America's top intelligence official echoed what many U.S. experts have long argued when he said this week there was little chance North Korea would agree to shut down its nuclear weapons program.
The surprise, though, was that National Intelligence Director James Clapper had made the statement publicly, staking out a position contrary to the White House's and wading into policy questions.
"To hear the head of the intelligence community say that the North Koreans are not going to give up their nuclear weapons, he's just telling us what everyone already knows," said Ralph Cossa, president of the Pacific Forum CSIS, a Honolulu-based foreign policy research institute, and a longtime Asia security analyst with the U.S. military.
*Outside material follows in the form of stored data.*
-- ==== Sys2Proof/Machine/Link.lean ====
section
/-! DEFINITION. Channels, grants and the Clamer link (R265 to R285, R287): one meaning for each link slot, for each
event of a command, and for each kind of flit. The far ends of the links are other chips: their flits arrive as events. -/

namespace Sys2Proof.Machine

/-! ## Channels, grants and commands -/

def State.chan (s : State) (n ch : Nat) : Option ChanRec := (s.partAt n).chans.find? fun c => c.decl.ch == ch

def State.updChan (n ch : Nat) (f : ChanRec → ChanRec) (s : State) : State :=
  s.onPart n fun p => { p with chans := listMod (fun c => c.decl.ch == ch) f p.chans }

/-- A command of a core by the model's own number of it. -/
def State.findLink (s : State) (p id : Nat) : Option LinkCmd := (s.coreAt p).link.cmds.find? fun l => l.issue == id

def State.updLink (p id : Nat) (f : LinkCmd → LinkCmd) (s : State) : State :=
  s.updCore p fun c => { c with link := { c.link with cmds := listMod (fun l => l.issue == id) f c.link.cmds } }

/-- Chunks of LEN bytes, and the length of one (R277). -/
def chunkCount (len : Nat) : Nat := ceilDiv len 4096
def chunkLen (len i : Nat) : Nat := min 4096 (len - 4096 * i)

def isSender (o : LinkOp) : Bool := o == .send || o == .put

/-- Chunks that still count against the channel's depth (R271 step 7). -/
def pendingChunks (l : LinkCmd) : Nat :=
  if isSender l.op then l.unacked.length else chunkCount l.len - l.flagged.length - l.aborted.length

/-- Whether nothing of a command is left to do. -/
def linkDone (now : Nat) (l : LinkCmd) : Bool := decide (l.lc ≤ now) && pendingChunks l == 0

/-- Commands of a core that are done leave it. -/
def State.reap (p : Nat) (s : State) : State :=
  s.updCore p fun c => { c with link := { c.link with cmds := c.link.cmds.filter fun l => !linkDone s.now l } }

/-- The kind a channel must have for an op (R271); p2p stands as send. -/
def channelKind (o : LinkOp) : LinkOp :=
  match o with
  | .allred => .allred
  | .agfwd => .agfwd
  | _ => .send

/-- Bytes of an element: raw, f32, bf16, f16, i32 (R268). -/
def elemBytes (fmt : Nat) : Nat :=
  match fmt with
  | 0 => 1
  | 2 => 2
  | 3 => 2
  | _ => 4

/-! ## Chips and ports -/

/-- This chip's number. -/
def State.chip (s : State) : Nat := s.hub.chipid.toNat % 2 ^ 12

def State.updPort (p : Nat) (f : Port → Port) (s : State) : State := s.onHub fun h => { h with ports := vmod h.ports p f }

def State.portAt (s : State) (p : Nat) : Port := (s.hub.ports[p]?).getD Port.reset

/-- Route index of a chip's packets (R284). -/
def routeTo (dst : Nat) : Nat := Config.routeIndex dst % 512

/-- Port that a route leads to, while its entry is valid (R284, R321). -/
def State.portFor (s : State) (route : Nat) : Option Nat :=
  match s.hub.route[route % 512]? with
  | none => none
  | some e => if e.getLsbD 4 && decide (e.toNat % 16 < 12) then some (e.toNat % 16) else none

/-- Members of a collective in ring order: this chip's place among them, and the one behind it. -/
def ringPlace (chip : Nat) (d : ChanDecl) : Nat := (d.order.findIdx? fun m => m.1 == chip).getD 0

def nextMember (chip : Nat) (d : ChanDecl) : Nat := (ringPlace chip d + 1) % d.order.length

/-- The chip that a channel's packets go to: the peer, or the next member of the ring. -/
def nextChip (chip : Nat) (d : ChanDecl) : Nat :=
  match d.order[nextMember chip d]? with
  | some m => m.1
  | none => d.peerChip

/-! ## Staging (R270) -/

def linkLen (w : Words) : Nat := (w 2).toNat % 2 ^ 17
def linkRing (w : Words) : Nat := (w 2).toNat / 2 ^ 17 % 16
def linkRv (w : Words) : Bool := (w 2).getLsbD 21
def linkFlag (w : Words) : Nat := (w 3).toNat % 2 ^ 16

/-- Whether a command's destination is a ring. -/
def toRing (o : LinkOp) (w : Words) : Bool := o == .agfwd || (o == .recv && linkRv w)

/-- Words and fields that an op leaves unused are 0: recv's source, and its destination where that is a ring; the destination of
send and agfwd; the ring number where no ring is named, and RV outside recv and agfwd. -/
def linkUnused (o : LinkOp) (w : Words) : Bool :=
  (o != .recv || w 0 == 0) && (!(o == .send || o == .agfwd || toRing o w) || w 1 == 0) &&
  (toRing o w || (!linkRv w && linkRing w == 0))

/-- The fourth check of R271. -/
def linkParamOk (o : LinkOp) (d : ChanDecl) (w : Words) : Bool :=
  let len := linkLen w
  zeroAbove 45 (w 0) && zeroAbove 45 (w 1) && zeroAbove 22 (w 2) && zeroAbove 16 (w 3) && zeroAbove 4 (w 5) &&
  w 6 == 0 && w 7 == 0 && (o == .put || !(w 5).getLsbD 3) && linkUnused o w &&
  decide (64 ≤ len) && decide (len ≤ 65536) && len % 64 == 0 && (!toRing o w || len % 16384 == 0) &&
  len == d.shape * elemBytes d.fmt

/-! ## Checks at issue (R271) -/

def State.linkFault (s : State) (code ch : Nat) : ErrRecord := s.faultOf code 4 ch 0 0 none

/-- The destination of a put (R267). -/
def State.putCheck (s : State) (a : AddrReg) (len : Nat) : Verdict :=
  let bad := s.placeFault 0x0803 4 a.index.toNat 6 a.index.toNat a.offset.toNat
  match s.grantAt s.core.partNo a.index.toNat with
  | none => .trap bad
  | some g => Verdict.require (g.valid && g.side && g.rw && decide (a.offset.toNat + len ≤ g.count * granule g.space)) bad

/-- Tiles that a command lands in its ring in all. -/
def tileTotalOf (o : LinkOp) (d : ChanDecl) (len : Nat) : Nat := if o = .agfwd then d.order.length * (len / 16384) else len / 16384

def tilesOf (d : ChanDecl) (l : LinkCmd) : Nat := tileTotalOf l.op d l.len

/-- The k slots from the next reservation's on may be written (R168). -/
def State.slotsOwn (s : State) (q k : Nat) : Verdict :=
  firstOf ((List.range k).map fun i => s.own 4 false true 0 0 ((s.ring q).tileOff (ringNext (s.ring q) + i)) 16384)

/-- A ring destination: declared; for a recv room for its tiles; its slots may be written, those of an agfwd as far as the ring
goes, since it takes them as they free (R184, R280). -/
def State.ringCheck (s : State) (o : LinkOp) (q total : Nat) : Verdict :=
  (s.declared 4 q).andThen fun _ =>
  if o = .agfwd then s.slotsOwn q (min total (s.ring q).size.toNat)
  else (Verdict.require (decide (ringFill (s.ring q) + total ≤ (s.ring q).size.toNat)) (s.ringFault 0x0301 4 q)).andThen fun _ => s.slotsOwn q total

/-- Sides in use besides a put's destination. -/
def linkSides (o : LinkOp) (w : Words) : List SideRows :=
  let len := linkLen w
  let side := fun (wr : Bool) (a : AddrReg) => (wr, a, [((a.offset.toNat : Int), len)])
  (if o = .recv then [] else [side false (addrOf (w 0))]) ++
    (if o = .allred || (o = .recv && !linkRv w) then [side true (addrOf (w 1))] else [])

/-- Addresses in use with the spaces that they may name, source first (R270). -/
def linkAddrs (o : LinkOp) (w : Words) : List (AddrReg × List Nat) :=
  (linkSides o w).map (fun d => (d.2.1, [0, 2, 3, 4])) ++ (if o = .put then [(addrOf (w 1), [6])] else [])

/-- Slot-tabled resources that a command crosses: those of its sides, and the port that its packets leave by (R209, R272). -/
def State.linkPath (s : State) (o : LinkOp) (d : ChanDecl) (w : Words) : List Nat :=
  ((linkSides o w).flatMap fun x => s.sideResources x.2.1 (rowSpan x.2.2).1 (rowSpan x.2.2).2) ++
    ((s.portFor (routeTo (nextChip s.chip d))).map (6 + ·)).toList

/-- The fifth check of R271, as steps 4 to 6 of R209. -/
def State.linkPlaces (s : State) (o : LinkOp) (d : ChanDecl) (w : Words) : Verdict :=
  let at_ := fun (a : AddrReg) code => s.placeFault code 4 0 a.space.toNat a.index.toNat a.offset.toNat
  let f := 8 * linkFlag w
  (firstOf ((linkAddrs o w).map fun a => Verdict.require (a.2.contains a.1.space.toNat) (at_ a.1 0x0601))).andThen fun _ =>
  (firstOf ((linkAddrs o w).map fun a => Verdict.require (a.1.offset.toNat % 64 == 0) (at_ a.1 0x0603))).andThen fun _ =>
  (s.sidesRange 4 (linkSides o w)).andThen fun _ =>
  (if o = .put then s.putCheck (addrOf (w 1)) (linkLen w)
   else Verdict.require (decide (f + 8 * chunkCount (linkLen w) ≤ 2 ^ 19)) (s.placeFault 0x0602 4 0 0 0 f)).andThen fun _ =>
  Verdict.require ((s.linkPath o d w).all fun r => s.maskOf r != 0) (s.engineFault 0x0701 4)

/-- The sixth check of R271. -/
def State.linkOwns (s : State) (o : LinkOp) (d : ChanDecl) (w : Words) : Verdict :=
  (s.sidesOwn 4 false (linkSides o w)).andThen fun _ =>
  (if o = .put then .go else s.own 4 false true 0 0 (8 * linkFlag w) (8 * chunkCount (linkLen w))).andThen fun _ =>
  if toRing o w then s.ringCheck o (linkRing w) (tileTotalOf o d (linkLen w)) else .go

/-- The seventh check of R271. -/
def State.linkRoom (s : State) (d : ChanDecl) (len : Nat) : Verdict :=
  let used := ((s.core.link.cmds.filter fun l => l.ch == d.ch).map pendingChunks).foldl (· + ·) 0
  let queued := (s.core.link.cmds.filter fun l => decide (s.now < l.lc)).length
  if d.depth < used + chunkCount len ∨ Config.linkQueue ≤ queued then .hold { cause := 3, blocks := true } else .go

/-- Whether the issuing context's launch has loaded a channel. -/
def State.ownChannel (s : State) (ch : Nat) : Bool := ((s.launchOf s.core s.core.ctx).map fun l => l.chans.contains ch) == some true

def State.linkCheck (s : State) (o : LinkOp) (ch : Nat) (w : Words) : Verdict :=
  match s.chan s.core.partNo ch with
  | none => .trap (s.linkFault 0x0802 ch)
  | some c =>
    let x := s.core.ctx
    (Verdict.require (c.loaded && c.decl.kind == channelKind o && c.decl.lcore == x.cfg.lcore && s.ownChannel ch)
      (s.linkFault 0x0802 ch)).andThen fun _ =>
    (Verdict.require (match c.decl.dom with
      | none => true
      | some d => ((x.regs.dm[d]?).getD 0).getLsbD 5) (s.linkFault 0x0801 ch)).andThen fun _ =>
    (Verdict.require (linkParamOk o c.decl w) (s.linkFault 0x0701 ch)).andThen fun _ =>
    (s.linkPlaces o c.decl w).andThen fun _ =>
    (s.linkOwns o c.decl w).andThen fun _ => s.linkRoom c.decl (linkLen w)

/-! ## Flits (R282 to R284) -/

/-- The bytes of a sector in a flit: its data, then the check word that came with it. -/
def sectorBytes (x : List Byte × W32) : List Byte := x.1 ++ leBytes 4 (crc32c x.1 ^^^ x.2).toNat

/-- Bytes 0 to 251 of a flit. -/
def flitBody (f : Flit) : List Byte :=
  let data := (f.data.take 3).flatMap sectorBytes
  leBytes 2 f.seqNo ++ leBytes 2 f.ack ++ leBytes 1 f.kind ++ leBytes 1 f.nsec ++ leBytes 2 f.credit ++ leBytes 2 f.src ++ leBytes 2 f.dst ++
  leBytes 1 f.ch ++ leBytes 1 f.gen ++ leBytes 2 f.route ++ leBytes 4 f.cmd ++ leBytes 1 f.chunk ++ leBytes 1 f.sect ++ leBytes 2 f.age ++
  leBytes 8 f.offset ++ leBytes 8 f.flagv.toNat ++ leBytes 8 f.rsvd.toNat ++ data ++ List.replicate (204 - data.length) 0

def sealed (f : Flit) : Flit := { f with crc := crc32c (flitBody f) }
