/-- The 176,128 bytes of the image of context x of core c. -/
def saveImage (c : Core) (x : Ctx) : List Byte :=
  let g := x.regs
  let w8 := fun (v : Nat) => leBytes 8 v
  [x.shape, c.modeOf x, x.flow.bundle, x.flow.stopB - x.flow.stopAt.getD x.flow.stopB, x.cfg.ttoff.toNat, g.lnk.toNat,
    g.skim.toNat, g.rrb.toNat].flatMap w8 ++
  g.s.toList.flatMap bytes8 ++
  g.p.toList.flatMap (fun m => leBytes 16 m.toNat) ++
  (List.range 8).flatMap (fun k => (List.range 32).flatMap fun v =>
    (List.range 16).flatMap fun i => leBytes 4 (lane ((g.v[v]?).getD Lanes.zero) (16 * k + i)).toNat) ++
  g.a.toList.flatMap (fun a => bytes8 (addrRegWord a)) ++
  g.h.toList.flatMap bytes8 ++
  g.gm.toList.flatMap (fun m => w8 m.toNat) ++
  g.lc.toList.flatMap bytes8 ++ g.lsa.toList.flatMap (fun v => w8 v.toNat) ++ g.lea.toList.flatMap (fun v => w8 v.toNat) ++
  g.dm.toList.flatMap (fun v => w8 v.toNat) ++
  List.replicate 32 0 ++
  x.staging.toList.flatMap (fun t => t.toList.flatMap bytes8) ++
  c.board.toList.flatMap (fun e => if servesCtx x.id e then bytes8 (entryWordOf e) else List.replicate 8 0) ++
  (x.dust.take 256).flatMap dustBytes ++ List.replicate (544 * (256 - x.dust.length)) 0 ++
  readRun x.spill 0 16384 ++
  g.ts.toList.flatMap (fun t => leBytes 2 t.toNat) ++ g.tp.toList.flatMap (fun t => leBytes 2 t.toNat) ++
  (List.range 8).flatMap (fun k => g.tv.toList.flatMap fun t => leBytes 2 ((t[k]?).getD 0).toNat) ++
  List.replicate 320 0

/-! ## Restoring (R225, R243) -/

/-- The n-byte number at an offset of an image. -/
def imageAt (im : List Byte) (off n : Nat) : Nat := leVal ((im.drop off).take n)

def imageWord (im : List Byte) (off : Nat) : Word := BitVec.ofNat 64 (imageAt im off 8)

/-- Offset of the first field of an image that is not well formed: a reserved bit set, a bundle index too large. -/
def badField (im : List Byte) : Option Nat :=
  let below := fun (off n lim : Nat) => ((List.range n).map fun i => off + 8 * i).find? fun o => lim ≤ imageAt im o 8
  (((((((((((below 0 1 (2 ^ 36)).orElse fun _ => below 0x8 1 8).orElse fun _ => below 0x10 1 16384).orElse fun _ =>
    below 0x38 1 16).orElse fun _ => below 0x4440 16 (2 ^ 45)).orElse fun _ => below 0x44C0 32 (2 ^ 46)).orElse fun _ =>
    below 0x45C0 8 256).orElse fun _ => below 0x4620 8 (2 ^ 14)).orElse fun _ => below 0x4660 8 64).orElse fun _ =>
    below 0x46A0 4 1).orElse fun _ => below 0x4A00 64 (2 ^ 63)).orElse fun _ => below 0x2AEC0 40 1

/-- CTX_STATE and CTX_SHAPE: code and auxiliary words. -/
def restoreFault (im : List Byte) (capm : Word) : Option (Nat × Word × Word) :=
  match badField im with
  | some o => some (0x0A02, BitVec.ofNat 64 o, 0)
  | none =>
    if 8 < imageAt im 4 1 % 16 || (BitVec.ofNat 64 (imageAt im 0 4) &&& ~~~capm) != 0 then some (0x0A01, imageWord im 0, capm)
    else none

/-- A restored handle holds only while the table still says so (R243). -/
def Part.recheck (p : Part) (h : Word) : Word :=
  if handleValid h && handleFor (p.xlatEntry (handleVpn h)) (handleVpn h) != h then h &&& ~~~1#64 else h

/-- Registers as an image gives them; the loops are not in it. -/
def Regs.load (p : Part) (im : List Byte) (g : Regs) : Regs :=
  { g with
    s := Vector.ofFn fun (i : Fin 64) => imageWord im (0x40 + 8 * i.val)
    p := Vector.ofFn fun (i : Fin 32) => BitVec.ofNat 128 (imageAt im (0x240 + 16 * i.val) 16)
    v := Vector.ofFn fun (i : Fin 32) => lanesOf fun l =>
      BitVec.ofNat 32 (imageAt im (0x440 + 2048 * (l / 16) + 64 * i.val + 4 * (l % 16)) 4)
    a := Vector.ofFn fun (i : Fin 16) => addrOf (imageWord im (0x4440 + 8 * i.val))
    h := Vector.ofFn fun (i : Fin 32) => p.recheck (imageWord im (0x44C0 + 8 * i.val))
    gm := Vector.ofFn fun (i : Fin 8) => BitVec.ofNat 8 (imageAt im (0x45C0 + 8 * i.val) 1)
    lc := Vector.ofFn fun (i : Fin 4) => imageWord im (0x4600 + 8 * i.val)
    lsa := Vector.ofFn fun (i : Fin 4) => BitVec.ofNat 14 (imageAt im (0x4620 + 8 * i.val) 2)
    lea := Vector.ofFn fun (i : Fin 4) => BitVec.ofNat 14 (imageAt im (0x4640 + 8 * i.val) 2)
    dm := Vector.ofFn fun (i : Fin 8) => BitVec.ofNat 6 (imageAt im (0x4660 + 8 * i.val) 1)
    lnk := imageWord im 0x28, skim := imageWord im 0x30, rrb := BitVec.ofNat 4 (imageAt im 0x38 1)
    ts := Vector.ofFn fun (i : Fin 64) => BitVec.ofNat 16 (imageAt im (0x2AC00 + 2 * i.val) 2)
    tp := Vector.ofFn fun (i : Fin 32) => BitVec.ofNat 16 (imageAt im (0x2AC80 + 2 * i.val) 2)
    tv := Vector.ofFn fun (i : Fin 32) => Vector.ofFn fun (k : Fin 8) => BitVec.ofNat 16 (imageAt im (0x2ACC0 + 64 * k.val + 2 * i.val) 2) }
But when Clapper said that it was probably a "lost cause" to convince the North Koreans to abandon their nuclear program — as opposed to presenting a carefully measured analysis of the current situation — he was going beyond the normal role of an intelligence official.
"Intel guys are supposed to tell you what they assess of the world, but are supposed to steer clear of talking about policy," Cossa said.
"If you want to talk about policy, you retire first."
Only Clapper knows why he made the statement Tuesday during a question-and-answer session following a speech at the Council on Foreign Relations in New York.
Some observers believe he may have simply misspoken — accidentally telling the truth in a wide-ranging discussion. Others wondered if it could be a way to tell Beijing it needs to ramp up enforcement of international sanctions on North Korea. Still others saw a signal to Pyongyang about a possible change in U.S. policy.
Or, maybe, it was about the upcoming presidential election, and Clapper was telling the next U.S. president that things need to change.
He "only has to toe the party line for the next three months," said John Raines, head of political risk at the international analysis firm IHS Markit. Perhaps he decided "he could say something he felt was important."
North Korea, for its part, insists it will never give up its nuclear weapons, declaring itself a "nuclear state" in its 2012 constitution. One of the government's key policies, byungjin, calls for developing a nuclear arsenal even as it builds its domestic economy. Pyongyang regularly tosses around atomic threats, warning recently that if it detected any sign of aggression it would reduce Seoul and Washington to "a heap of ashes through a Korean-style pre-emptive nuclear strike."
North Korea's leader, Kim Jong Un, appears to see nuclear weapons as a guarantee of his own survival — that no country will attack him if he's able to respond with such force. He has ordered a dramatic increase in nuclear and missile tests since coming to power in 2011, and particularly over the past year, increasing both the strength of the North's nuclear blasts and the range of its missiles.
North Korea may already have nuclear-tipped missiles capable of hitting U.S. military bases in the Pacific, and analysts increasingly believe it could have the ability to strike the western United States in less than five years.
Washington has long insisted it will not accept a nuclear-armed North Korea, and officials reiterated that after Clapper's comments, saying there had been no policy changes. A string of U.S. administrations have demanded that North Korea denuclearize, but aid-for-disarmament talks have been stalled for years, and sanctions have failed to slow Pyongyang's weapons programs.
"Looking at the ways that Kim Jong Un has spoken of the North Korean nuclear program, it's clearly not something he wants to trade away," said Andrea Berger, a proliferation expert at the Royal United Services Institute, a London-based security research center. "They actually may never sell their nuclear program at any price."
What they may be willing to accept, she said, is some sort of limits on their program, a possibility Clapper also mentioned.
"The best we could probably hope for is some sort of cap," Clapper said. "But they're not going to do that just because we ask them. There's going to have to be some significant inducements."
Those inducements could be carrots, sticks or some sort of combination, anything from multibillion-dollar aid packages to the threat of tightened sanctions.
The U.S. has long opposed negotiating a cap on Pyongyang's nuclear program, fearing it would be a tacit acknowledgement of North Korea as a nuclear weapons state, and would reflect a failure of years of American policy.
"We need to get to the table to figure out what the incentives are that are going to change the North Korean posture," said Dennis Wilder," a professor at Georgetown University and former official with the CIA and the National Security Council. Wilder called efforts to get China to tighten sanctions on North Korea one of the most important challenges of the next U.S. administration.
Until there's a new U.S. president, though, it's unlikely anything will change between Washington and Pyongyang.
"Right now we're kind of stuck on our narrative and they're kind of stuck on theirs," Clapper said after his speech.